The centers of a 6.0 lead ball and a 70 lead ball are separated by 8.0 .

What gravitational force does each exert on the other?
What is the ratio of this gravitational force to the weight of the 70 ball?

F=GMm/r^2

To calculate the gravitational force between the two lead balls, you can use Newton's law of universal gravitation:

F = G * ((m1 * m2) / r^2)

Where:
F is the gravitational force
G is the gravitational constant (6.67430 × 10^-11 N m^2/kg^2)
m1 and m2 are the masses of the two lead balls
r is the separation between their centers

First, let's calculate the gravitational force between the two lead balls:

m1 = mass of the 6.0 kg lead ball = 6.0 kg
m2 = mass of the 70 kg lead ball = 70 kg
r = separation between their centers = 8.0 meters

Using the given values:

F = G * ((m1 * m2) / r^2)
F = (6.67430 × 10^-11 N m^2/kg^2) * ((6.0 kg * 70 kg) / (8.0 m)^2)

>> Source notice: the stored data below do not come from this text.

-- ==== Sys2Proof/Tests/Slice0.lean ====
section
/-! SUPPORT. Tests: the well-formedness check refuses ill-formed terms, the worked examples of the spec, and for each
statement with hypotheses a concrete state and operands that meet them (test_meets_…), at the boundaries of its
clauses. -/

namespace Sys2Proof.Tests

open Sys2Proof.Machine

set_option maxRecDepth 100000
set_option Elab.async false

/-! ### Small states -/

/-- A port with an open session of number 1 and no silence limit. -/
def opened (s : State) (p : Port) : State :=
  s.setPort p { s.port p with session := ⟨.opened, 1#16, 0#16, none, .none, .stopped⟩ }

/-- A sender's request at the head of its port's pending list, its session open and its tag PENDING. -/
def asked (s : State) (q : Sender) (r : Request) : State :=
  (opened s q.port).setPort q.port
    { ((opened s q.port).port q.port).setTagState q.tag (.pending q.gen) with requests := [⟨q.tag, q.gen, r⟩] }

/-- An object in a slot with stamp 1, open to every port, made by port 0 in session 1. -/
def with_ (s : State) (i : SlotNo) (part : KindPart) (isScoped : Bool := false) (check : RecordCheck := .agrees)
    (quarantined : Bool := false) : State :=
  s.setSlot i ⟨1#8, some ⟨none, 0xFF#8, ⟨0, 1#16⟩, isScoped, quarantined, check, part⟩⟩

/-- A queue in a slot. -/
def withQueue (s : State) (i : SlotNo) (a : QueueAccount) : State := (with_ s i .queue).setQueue i (some a)

/-- A waiter at the tail of a list, its tag WAITING in an open session. -/
def waiter (s : State) (w : WaitRecord) : State :=
  { (opened s w.sender.port).setPort w.sender.port
      (((opened s w.sender.port).port w.sender.port).setTagState w.sender.tag (.waiting w.sender.gen)) with
    waits := s.waits ++ [w] }

/-- The state after a command, which here always answers one. -/
def after (c : Instr) (s : State) : State :=
  match exec c s with
  | .next t => t
  | .fault _ => s
  | .refused _ => s

/-- What the frames of a port's transmit queue say: status, flags and data. -/
def told (s : State) (p : Port) : List (Status × Flags × ReplyData) :=
  (s.port p).queue.map fun f => (f.reply.status, f.reply.flags, f.reply.data)

/-- The sender of most tests: port 0 on tag 0 with generation 1. -/
def q0 : Sender := ⟨0, 0, 1⟩

/-- The handle of the object in slot 5. -/
def h5 : Handle := ⟨5, 1#8⟩

/-- The guard that always holds. -/
def always : Guard := ⟨.none, 0#32⟩

/-! ### Well-formedness -/

theorem test_wellFormed_label_of_8 :
    (Instr.openSession q0 500#16 [65#8, 65#8, 65#8, 65#8, 65#8, 65#8, 65#8, 65#8]).wellFormed = true := by decide

theorem test_wellFormed_refuses_open_label_of_9 :
    (Instr.openSession q0 500#16 [65#8, 65#8, 65#8, 65#8, 65#8, 65#8, 65#8, 65#8, 65#8]).wellFormed = false := by decide

theorem test_wellFormed_refuses_create_label_of_9 :
    (Instr.create q0 .any 0#8 false .lock [65#8, 65#8, 65#8, 65#8, 65#8, 65#8, 65#8, 65#8, 65#8]).wellFormed =
      false := by decide

theorem test_wellFormed_refuses_find_label_of_9 :
    (Instr.find q0 [65#8, 65#8, 65#8, 65#8, 65#8, 65#8, 65#8, 65#8, 65#8]).wellFormed = false := by decide

/-! ### Frames and bodies, byte by byte -/

theorem test_check_reference :
    frameCheck [0x31#8, 0x32#8, 0x33#8, 0x34#8, 0x35#8, 0x36#8, 0x37#8, 0x38#8, 0x39#8] = 0x29B1#16 := by decide

theorem test_frame_reference :
    frameBytes [0x00#8, 0x00#8] = [0x5A#8, 0x02#8, 0x00#8, 0x00#8, 0xA2#8, 0xFC#8] := by decide

/-- The ACQUIRE re-entry of the Message Reference: its frame, and its body decoded. -/
theorem test_acquire_frame :
    frameBytes [0x40#8, 0x85#8, 0x05#8, 0x02#8, 0x00#8, 0x00#8] =
      [0x5A#8, 0x06#8, 0x40#8, 0x85#8, 0x05#8, 0x02#8, 0x00#8, 0x00#8, 0xE9#8, 0x59#8] ∧
    decodeBody [0x40#8, 0x85#8, 0x05#8, 0x02#8, 0x00#8, 0x00#8] = .request 2 5 (.acquire ⟨5, 2#8⟩ 0#16) := by decide

theorem test_acquire_reply_frame :
    frameBytes (Reply.body ⟨0x40#8, 2, 5, .ok, Flags.clear, false, .lock (some 3) 2⟩) =
      [0x5A#8, 0x06#8, 0x40#8, 0x85#8, 0x00#8, 0x00#8, 0x03#8, 0x02#8, 0x4E#8, 0x6D#8] := by decide
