-- ==== Sys2Proof/Machine/Plaza.lean ====
section
/-! DEFINITION. Plaza, the physical map (spec/18_memory_model.md R385), and the registers that lie in its windows: where
each one is, its reset value and which of its bits a write reaches. -/

namespace Sys2Proof.Machine

/-- PB of R385. -/
def plazaBase : Nat := 0x000F000000000000

/-- Bytes of HBM behind each die (R385). -/
def hbmBytes : Nat := 72000000000

def vaultBytes : Nat := pow2 24

/-- Base of the Vault window of core `c`. -/
def vaultPa (c off : Nat) : Nat := plazaBase + c * pow2 32 + off

/-- The address of a cell in the Square window of core `c`. -/
def squarePa (c row col : Nat) : Nat := plazaBase + c * pow2 32 + pow2 28 + row * 1024 + col * 8

/-- Plaza address of a Square cell (R385). -/
def cellPa (c row col : Nat) : Nat := plazaBase + c * pow2 32 + pow2 28 + 1024 * row + 8 * col

/-- A register of the control window of core `c`. -/
def ctlPa (c off : Nat) : Nat := plazaBase + c * pow2 32 + pow2 30 + off

/-- A register of the control window of die `d`. -/
def diePa (d off : Nat) : Nat := plazaBase + pow2 41 + d * pow2 32 + off

/-- A place in the window of I/O die `i`. -/
def ioPa (i off : Nat) : Nat := plazaBase + pow2 41 + (8 + i) * pow2 32 + off

/-- What a physical address names. -/
inductive Region where
  | hbm (die : Nat)
  | vault (core off : Nat)
  | square (core row col byte : Nat)
  | ctl (core off : Nat)
  | dieCtl (die off : Nat)
  | io (i off : Nat)
  | hostWin (i off : Nat)
  | aperture (die n off : Nat)
  | hole
  deriving DecidableEq, Repr

/-- The map of R385. -/
def regionOf (pa : Nat) : Region :=
  if pa < plazaBase then
    (if pa / pow2 37 < 8 ∧ pa % pow2 37 < hbmBytes then .hbm (pa / pow2 37) else .hole)
  else
    let r := pa - plazaBase
    let o := r % pow2 32
    if r < pow2 41 then
      let c := r / pow2 32
      if o < vaultBytes then .vault c o
      else if pow2 28 ≤ o ∧ o < pow2 28 + 49152 then
        .square c ((o - pow2 28) / 1024) ((o - pow2 28) / 8 % 128) (o % 8)
      else if pow2 30 ≤ o ∧ o < pow2 30 + pow2 20 then .ctl c (o - pow2 30)
      else .hole
    else if r < pow2 42 then
      let q := (r - pow2 41) / pow2 32
      if q < 8 then (if o < pow2 20 then .dieCtl q o else .hole)
      else if q < 10 then (if o < pow2 31 then .io (q - 8) o else .hostWin (q - 8) (o - pow2 31))
      else .hole
    else
      let n := (r - pow2 42) / pow2 34
      if n < 128 then .aperture (n / 16) (n % 16) ((r - pow2 42) % pow2 34) else .hole

/-- The registers of a core's control window, by the offset of their 8 bytes. -/
def isCtlReg (o : Nat) : Bool :=
  decide (o = 0x100) || decide (o = 0x108) || decide (o = 0x110) || decide (o = 0x180)
    || (decide (0x200 ≤ o) && decide (o < 0x280)) || decide (o = 0x280) || decide (o = 0x300)
    || (decide (0x400 ≤ o) && decide (o < 0x440)) || (decide (0x10000 ≤ o) && decide (o < 0x18000))

/-- The registers of a die control window; those of the fabric lie on die 0 (R419). -/
def isDieReg (d o : Nat) : Bool :=
  (decide (0x300 ≤ o) && decide (o ≤ 0x320)) || decide (o = 0x380) || decide (o = 0x390)
    || (decide (0x400 ≤ o) && decide (o < 0x500)) || (decide (0x800 ≤ o) && decide (o < 0x1200))
    || (decide (d = 0) && (decide (o = 0x3000) || decide (o = 0x3008) || (decide (0x3040 ≤ o) && decide (o < 0x30C0))
      || (decide (0x3100 ≤ o) && decide (o < 0x3500))))
    || (decide (0x20000 ≤ o) && decide (o < 0x24000))

/-- The registers of an I/O die window (R395); die 1 has those marked "die 0" too, as zeros. -/
def isIoReg (o : Nat) : Bool :=
  decide (o = 0) || decide (o = 0x100) || decide (o = 0x108)
    || (decide (0x1000 ≤ o) && decide (o < 0x1080))
    || (decide (0x2000 ≤ o) && decide (o < 0x2180) && !decide (o % 32 = 0x18))
    || (decide (0x10000 ≤ o) && decide (o < 0x18100))
    || (decide (0x100000 ≤ o) && decide (o < 0x100400))
    || (decide (0x200000 ≤ o) && decide (o ≤ 0x200020))

/-- The offsets that R395 marks "die 0". -/
def isIoDie0Only (o : Nat) : Bool :=
  decide (o = 0) || decide (o = 0x108) || (decide (0x10000 ≤ o) && decide (o < 0x18100))
    || (decide (0x200000 ≤ o) && decide (o ≤ 0x200020))

/-- Whether the 8 bytes that hold `pa` are a register of a window (R388). -/
def isRegister (pa : Nat) : Bool :=
  match regionOf (pa - pa % 8) with
  | .ctl _ o => isCtlReg o
  | .dieCtl d o => isDieReg d o
  | .io _ o => isIoReg o
  | _ => false

/-- Semaphore n, placed as R395 gives. -/
def semPa (n : Nat) : Nat := ioPa (n / 128) (0x100000 + 8 * (n % 128))

/-- The semaphore at an address, if it is one. -/
def semOf (pa : Nat) : Option Nat :=
  match regionOf pa with
  | .io i o => if 0x100000 ≤ o ∧ o < 0x100400 then some (128 * i + (o - 0x100000) / 8) else none
  | _ => none

/-- Reset values of the registers whose value is not 0. -/
def regReset (pa : Nat) : Word :=
  match regionOf pa with
  | .ctl _ o => if o = 0x280 then 30000 else 0
  | .dieCtl _ o =>
    if o = 0x300 then 0x40000000
    else if o = 0x308 then 8
    else if o = 0x320 then wordOf (Config.spareCores * pow2 16 + Config.activeCores)
    else if o = 0x380 then wordOf (256 * pow2 16 + 64)
    else if 0x3100 ≤ o ∧ o < 0x3500 ∧ o % 16 = 0 then 1
    else 0
  | .io i o =>
    if i = 0 ∧ o = 0x200020 then 3600
    -- the vector-control word of an MSI-X entry resets masked (log 10)
    else if i = 0 ∧ 0x10000 ≤ o ∧ o < 0x18000 ∧ o % 16 = 8 then 0x100000000
    else 0
  | _ => 0

/-- A register as stored. -/
def rawReg (s : State) (pa : Nat) : Word := sget (regReset pa) s.regs pa

/-- Store a register. -/
def setReg (s : State) (pa : Nat) (v : Word) : State := { s with regs := sset (regReset pa) s.regs pa v }

/-- Bits [hi:lo] of a word as a number. -/
def bits (w : Word) (hi lo : Nat) : Nat := w.toNat / pow2 lo % pow2 (hi + 1 - lo)

/-- The word with bits [hi:lo] set. -/
def maskBits (hi lo : Nat) : Nat := (pow2 (hi + 1 - lo) - 1) * pow2 lo

/-- The bits of a register that a plain write stores (R10: RW fields); 0 for a register written only by the device. -/
def rwMask (pa : Nat) : Word :=
  match regionOf pa with
  | .ctl _ o =>
    if o = 0x100 ∨ o = 0x108 ∨ o = 0x110 ∨ o = 0x280 then allOnes64
    else if 0x200 ≤ o ∧ o < 0x280 then (if o % 16 = 0 then wordOf (maskBits 51 12) else wordOf (maskBits 15 0))
    else if o = 0x300 then wordOf (maskBits 47 32 + maskBits 9 8 + maskBits 4 0)
    else 0
  | .dieCtl _ o =>
    if o = 0x300 then wordOf (maskBits 39 0)
    else if o = 0x308 then wordOf (maskBits 15 0)
    else if o = 0x318 then wordOf (maskBits 15 15 + maskBits 11 0)
    else if o = 0x380 then wordOf (maskBits 31 0)
    else if 0x400 ≤ o ∧ o < 0x500 then
      (if o % 32 = 0 then wordOf (maskBits 51 6)
      else if o % 32 = 16 then wordOf (maskBits 15 15 + maskBits 11 0) else 0)
    else if 0x800 ≤ o ∧ o < 0x1000 then (if o % 16 = 0 then allOnes64 else 0)
    else if 0x1000 ≤ o ∧ o < 0x1200 then
      (if o % 32 = 0 then wordOf (maskBits 51 12)
      else if o % 32 = 8 then wordOf (maskBits 33 12)
      else if o % 32 = 16 then wordOf (maskBits 47 16 + maskBits 11 9 + maskBits 3 0) else 0)
    else if o = 0x3008 then wordOf (maskBits 51 6)
    else if 0x3040 ≤ o ∧ o < 0x30C0 then
      (if o % 16 = 0 then wordOf (maskBits 51 12 + maskBits 3 0) else wordOf (maskBits 51 12))
    else if 0x3100 ≤ o ∧ o < 0x3500 then (if o % 16 = 0 then 1 else allOnes64)
    else 0
  | .io i o =>
    if o = 0x100 then wordOf (maskBits 63 31)
    else if 0x1000 ≤ o ∧ o < 0x1080 then
      (if o % 32 = 8 then wordOf (maskBits 63 2)
      else if o % 32 = 16 then wordOf (maskBits 51 12)
      else if o % 32 = 24 then wordOf (maskBits 15 0) else 0)
    else if 0x2000 ≤ o ∧ o < 0x2180 then (if o % 32 = 0 then 7 else 0)
    else if i = 0 ∧ 0x10000 ≤ o ∧ o < 0x18000 then
      (if o % 16 = 0 then 0xFFFFFFFFFFFFFFFC#64 else 0x00000001FFFFFFFF#64)
    else if 0x100000 ≤ o ∧ o < 0x100400 then allOnes64
    else if i = 0 ∧ (o = 0x200008 ∨ o = 0x200010) then allOnes64
    else if i = 0 ∧ o = 0x200020 then wordOf (maskBits 15 0)
    else 0
  | _ => 0

/-- A plain write: the RW bits take the value, the others stay. -/
def writeRw (s : State) (pa : Nat) (v : Word) : State :=
  setReg s pa ((rawReg s pa &&& ~~~ rwMask pa) ||| (v &&& rwMask pa))

end Sys2Proof.Machine
end

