-- ==== Sys2Proof/Machine/StreamIdx.lean ====
section
/-! DEFINITION. What each element of a stream names (spec/07_vault_streams.md R222 to R231): parameter blocks, element
indices, the places on the memory side and on the Vault or register side, and the lines a stream still owes. -/

namespace Sys2Proof.Machine

/-- A field of `n` bytes at byte `off` of a block held as one little-endian number. -/
def fieldAt (b off n : Nat) : Nat := b / pow2 (8 * off) % pow2 (8 * n)

/-- A signed field. -/
def sfieldAt (b off n : Nat) : Int := sxNat (fieldAt b off n) (8 * n)

/-- Bits of an element by ESIZE (R222). -/
def esizeBits : Nat → Nat
  | 0 => 4 | 1 => 6 | 2 => 8 | 3 => 16 | 4 => 32 | _ => 64

def Slot.func (x : Slot) : Nat := x.bits.toNat / pow2 18 % 16
def Slot.smod (x : Slot) : Nat := x.bits.toNat % 4

/-- The slot the issuing instruction names, and for `sldv` its register. -/
def Slot.vd (x : Slot) : Nat := x.bits.toNat / 4 % 64

/-- CLR (R217, R230): bit 0 of SMOD on the load forms. -/
def Slot.clr (x : Slot) : Bool :=
  decide (x.smod % 2 = 1) && (decide (x.func = 0) || decide (x.func = 3) || decide (x.func = 5) || decide (x.func = 9))

/-- `sfill.m` (R230). -/
def Slot.fillMem (x : Slot) : Bool := decide (x.func = 9) && decide (2 ≤ x.smod)

/-- The ordered forms (R231). -/
def Slot.ordered (x : Slot) : Bool :=
  match x.func with
  | 1 | 9 => true
  | 4 => decide (2 ≤ x.smod)
  | _ => false

/-- The form reads its memory side. -/
def Slot.reads (x : Slot) : Bool := decide (x.func = 0) || decide (x.func = 2) || decide (x.func = 3) || decide (x.func = 5)

/-- The form writes its memory side. -/
def Slot.stores (x : Slot) : Bool := decide (x.func = 1) || decide (x.func = 4) || x.fillMem

/-- The form writes the Vault. -/
def Slot.loads (x : Slot) : Bool :=
  decide (x.func = 0) || decide (x.func = 3) || decide (x.func = 5) || (decide (x.func = 9) && !x.fillMem)

def Slot.esize (x : Slot) : Nat := fieldAt x.block 1 1
def Slot.flags (x : Slot) : Nat := fieldAt x.block 2 1
def Slot.ndim (x : Slot) : Nat := fieldAt x.block 3 1
def Slot.fill (x : Slot) : Nat := fieldAt x.block 8 8
def Slot.wbits (x : Slot) : Nat := esizeBits x.esize

/-- Fields of dimension `d` of an affine block (R224). -/
def dimCnt (b d : Nat) : Nat := fieldAt b (0x10 + 32 * d) 4
def dimLimit (b d : Nat) : Nat := fieldAt b (0x14 + 32 * d) 4
def dimOrigin (b d : Nat) : Int := sfieldAt b (0x18 + 32 * d) 4
def dimM (b d : Nat) : Int := sfieldAt b (0x20 + 32 * d) 8
def dimV (b d : Nat) : Int := sfieldAt b (0x28 + 32 * d) 8

/-- Coordinates of element `e` over dimensions `d` to `d + k` (R225): the last dimension is unbounded. -/
def coords (b : Nat) : Nat → Nat → Nat → List (Nat × Nat)
  | _, 0, _ => []
  | d, 1, e => [(d, e)]
  | d, k + 2, e => (d, e % dimCnt b d) :: coords b (d + 1) (k + 1) (e / dimCnt b d)

/-- P of R225: the product of the counts. -/
def affineCount (b ndim : Nat) : Nat := (List.range ndim).foldl (fun acc d => acc * dimCnt b d) 1

/-- xm, xv and whether the element is clipped (R225). -/
def affineElem (b ndim e : Nat) : Int × Int × Bool :=
  let cs := coords b 0 ndim e
  let xm := cs.foldl (fun acc c => acc + (dimOrigin b c.1 + (c.2 : Int)) * dimM b c.1) (0 : Int)
  let xv := cs.foldl (fun acc c => acc + (c.2 : Int) * dimV b c.1) (0 : Int)
  let clip := cs.any (fun c =>
    let p := dimOrigin b c.1 + (c.2 : Int)
    !decide (dimLimit b c.1 = 0) && (decide (p < 0) || decide ((dimLimit b c.1 : Int) ≤ p)))
  (xm, xv, clip || decide (affineCount b ndim ≤ e))

/-- Where an element lies: whole bytes, or single bits as (byte address, bit) from its low bit on; `negative` is a packed index
below 0 (kind 2 of R239), and `below` a repacked one (R226) with its lowest offset. Addresses are exact (R15). -/
inductive Place where
  | bytes (addr : Int) (len : Nat)
  | bits (l : List (Int × Nat))
  | none
  | negative
  | below (lo : Int)
  deriving DecidableEq, Repr

def bitPlaces (base start w : Nat) : Place :=
  .bits ((List.range w).map (fun i => (((base + (start + i) / 8 : Nat) : Int), (start + i) % 8)))

/-- Element `x` of an array of `w`-bit elements at `base` (R54, R223). -/
def arrayPlace (base w : Nat) (x : Int) : Place :=
  if w < 8 then (if x < 0 then .negative else bitPlaces base (packBit w x.toNat) w)
  else .bytes ((base : Int) + x * ((w / 8 : Nat) : Int)) (w / 8)

/-- The LG6 lane-word place of Vault index `x` under REPACK (R226). DEDUCED: an element of a negative index faults with the offset at
which its lane word would start (R239, R242, log 106). -/
def repackPlace (v : Nat) (x : Int) : Place :=
  let lane := x / 16
  let a : Int := (v : Int) + 256 * (lane / 16) + 8 * (lane % 16)
  if x < 0 then .below a
  else
    .bits ((List.range 6).map (fun i =>
      let p := 6 * (x.toNat % 16) + i
      (a + ((if p / 8 < 8 then p / 8 else 128 + (p / 8 - 8) : Nat) : Int), p % 8)))

/-- The bytes a place touches. -/
def Place.addrs : Place → List Int
  | .bytes a n => (List.range n).map (fun (k : Nat) => a + (k : Int))
  | .bits l => l.map (fun p => p.1)
  | .below lo => [lo]
  | _ => []

/-- Those of them that are no negative offset. -/
def Place.offs (p : Place) : List Nat := (p.addrs.filter (fun a => decide (0 ≤ a))).map Int.toNat

/-- A memory-side place: virtual addresses have 64 bits. -/
def Place.wrap : Place → Place
  | .bytes a n => .bytes (a % (pow2 64 : Int)) n
  | .bits l => .bits (l.map (fun p => (p.1 % (pow2 64 : Int), p.2)))
  | p => p

/-- The window tokens of a paged block (R229): t0 and T. -/
def pagedT0 (b : Nat) : Nat := fieldAt b 0x38 4 / fieldAt b 0x32 2 * fieldAt b 0x32 2
def pagedT (b : Nat) : Nat :=
  let bs := fieldAt b 0x32 2
  (fieldAt b 0x3C 4 + bs - 1) / bs * bs - pagedT0 b

def pagedCount (b : Nat) : Nat :=
  if fieldAt b 0x3C 4 ≤ fieldAt b 0x38 4 then 0 else fieldAt b 0x34 2 * pagedT b

/-- Head, token and table entry of element `e` of a paged stream (R229). -/
def pagedElem (b e : Nat) : Nat × Nat × Nat :=
  let t := pagedT0 b + e % pagedT b
  (e / pagedT b, t, t / fieldAt b 0x32 2)

/-- The Vault-side place of element `e`, known without reading memory. -/
def vaultPlace (x : Slot) (e : Nat) : Place :=
  match x.func with
  | 0 | 1 | 9 =>
    if x.fillMem then .none
    else
      let xv := (affineElem x.block x.ndim e).2.1
      if x.flags / 2 % 2 = 1 then repackPlace x.vbase.toNat xv else arrayPlace x.vbase.toNat x.wbits xv
  | 3 | 4 => arrayPlace x.vbase.toNat x.wbits ((e : Int) * sfieldAt x.block 0x28 8)
  | 5 =>
    let p := pagedElem x.block e
    let tau := e % pagedT x.block
    .bytes ((x.vbase.toNat + p.1 * fieldAt x.block 0x28 8 + tau * fieldAt x.block 0x30 2 : Nat) : Int)
      (fieldAt x.block 0x30 2)
  | _ => .none

/-- A Vault-side place lies within the Vault (R239 kind 3). -/
def placeInVault (p : Place) : Bool :=
  match p with
  | .negative | .below _ => false
  | q => q.addrs.all (fun a => decide (0 ≤ a) && decide (a < (vaultBytes : Int)))

/-- An element that the stream has still to perform: outside the window the start index decides, inside a stopped window
the residue mask (R241, R244), and inside an open one the next index and the elements that faulted. -/
def Slot.pending (x : Slot) (e : Nat) : Bool :=
  decide (e < x.n)
    && (if x.rvalid && decide (e / 1024 * 1024 = x.winBase) then
          x.residue.testBit (e % 1024) && (!x.winOpen || decide (x.next ≤ e) || x.fmask.testBit (e % 1024))
        else if x.winOpen && decide (e / 1024 * 1024 = x.winBase) then
          decide (x.next ≤ e) || x.fmask.testBit (e % 1024)
        else if x.winOpen then decide (x.winBase + 1024 ≤ e)
        else decide (x.start ≤ e))

/-- The elements still to perform. -/
def Slot.pendingList (x : Slot) : List Nat := (List.range x.n).filter (fun e => decide (x.s0 ≤ e) && x.pending e)

/-- The place touches the Vault line at offset `line`·128. -/
def placeHits (p : Place) (line : Nat) : Bool := p.offs.any (fun a => decide (a / 128 = line))

/-- The stream still writes Vault line `line`, counting no element but those for which `p` holds (R217, R243). DEDUCED: only
lines that it writes on its Vault side are owed, not those that it reaches on its memory side through a Plaza window, of which
R243 says nothing (log 82). -/
def Slot.owesLineIf (x : Slot) (p : Nat → Bool) (line : Nat) : Bool :=
  x.loads && x.pendingList.any (fun e => p e && placeHits (vaultPlace x e) line)

def Slot.owesLine (x : Slot) (line : Nat) : Bool := x.owesLineIf (fun _ => true) line

/-- The element group (R89) of element `e` at width `ew`. -/
def groupOf (ew e : Nat) : Nat := e / (1024 / ew)

/-- An `sldv` still delivers elements of logical group `j` of its register. -/
def Slot.owesGroupIf (x : Slot) (p : Nat → Bool) (row j : Nat) : Bool :=
  decide (x.func = 2) && decide (x.vd = row)
    && x.pendingList.any (fun e => p e && decide (groupOf (ewOf x.vew) e = j))

def slotKey (h k : Nat) : Nat := h * 16 + k

def slotAt (s : State) (h k : Nat) : Slot := sget Slot.reset s.slots (slotKey h k)

def setSlot (s : State) (h k : Nat) (x : Slot) : State :=
  { s with slots := sset Slot.reset s.slots (slotKey h k) x }

/-- The Plaza address of a slot's record area (R242). -/
def recordPa (h k : Nat) : Nat := ctlPa (coreOf h) (0x10000 + (16 * partOf h + k) * 256)

/-- The lowest FAULTED slot of a hart that satisfies `p`. -/
def faultedSlot (s : State) (h : Nat) (p : Nat → Slot → Bool) : Option Nat :=
  (List.range 16).find? (fun k => decide ((slotAt s h k).state = .faulted) && p k (slotAt s h k))

def tStreamOf (h k : Nat) : TrapInfo := tStream k (recordPa h k)

/-- A `.clr` stream of core `c` still owes the line at offset `off`, so that the line reads as empty (R217). -/
def clrOwes (s : State) (c off : Nat) : Bool :=
  s.slots.any (fun p => decide (p.1 / 128 = c) && p.2.clr
    && (decide (p.2.state = .running) || decide (p.2.state = .faulted)) && p.2.owesLine (off % pow2 24 / 128))

/-- A Vault line reads as empty: its bit is clear, or a `.clr` stream owes it (R217). -/
def lineReadsEmpty (s : State) (c off : Nat) : Bool := lineEmpty s c off || clrOwes s c off

/-- Stall on a Vault line: STREAM when a FAULTED slot of the hart owes it (R243), else a wait for the bit (R178). -/
def stallLine {α : Type} (s : State) (c off : Nat) (full : Bool) : Eff α :=
  let line := off % pow2 24 / 128
  match (if isCommand s.cur || !decide (c = coreOf s.cur) then none
    else faultedSlot s s.cur (fun _ x => x.owesLine line)) with
  | some k => raise s (tStreamOf s.cur k)
  | none => waitFor s (.line c line full)

/-- Stall on an element group that is not landed: STREAM when a FAULTED slot of the hart owes it (R156, R243). -/
def stallGroup {α : Type} (s : State) (row p : Nat) : Eff α :=
  let j := logicalOf s.hart.grant p
  match faultedSlot s s.cur (fun _ x => x.owesGroupIf (fun _ => true) row j) with
  | some k => raise s (tStreamOf s.cur k)
  | none => waitFor s (.landed (coreOf s.cur) row p)

end Sys2Proof.Machine
end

Now, let's calculate this value:

F = (6.67430 × 10^-11 N m^2/kg^2) * ((6.0 kg * 70 kg) / (8.0 m)^2)
F = (6.67430 × 10^-11 N m^2/kg^2) * ((420 kg^2) / 64 m^2)

Simplifying:

F = (6.67430 × 10^-11 N m^2/kg^2) * (6.5625 × 10^3 kg^2 / m^2)

F = 4.378 × 10^-7 N

So, the gravitational force between the two lead balls is approximately 4.378 × 10^-7 N.

To find the ratio of this gravitational force to the weight of the 70 kg lead ball, we need to calculate the weight of the 70 kg ball:

Weight = mass * acceleration due to gravity

The acceleration due to gravity on Earth is approximately 9.8 m/s^2. Therefore, the weight is:

Weight = 70 kg * 9.8 m/s^2

Weight = 686 N

Now, let's calculate the ratio:

Ratio = Gravitational Force / Weight

Ratio = (4.378 × 10^-7 N) / (686 N)

Ratio ≈ 6.39 × 10^-10

Therefore, the ratio of the gravitational force between the two lead balls to the weight of the 70 kg ball is approximately 6.39 × 10^-10.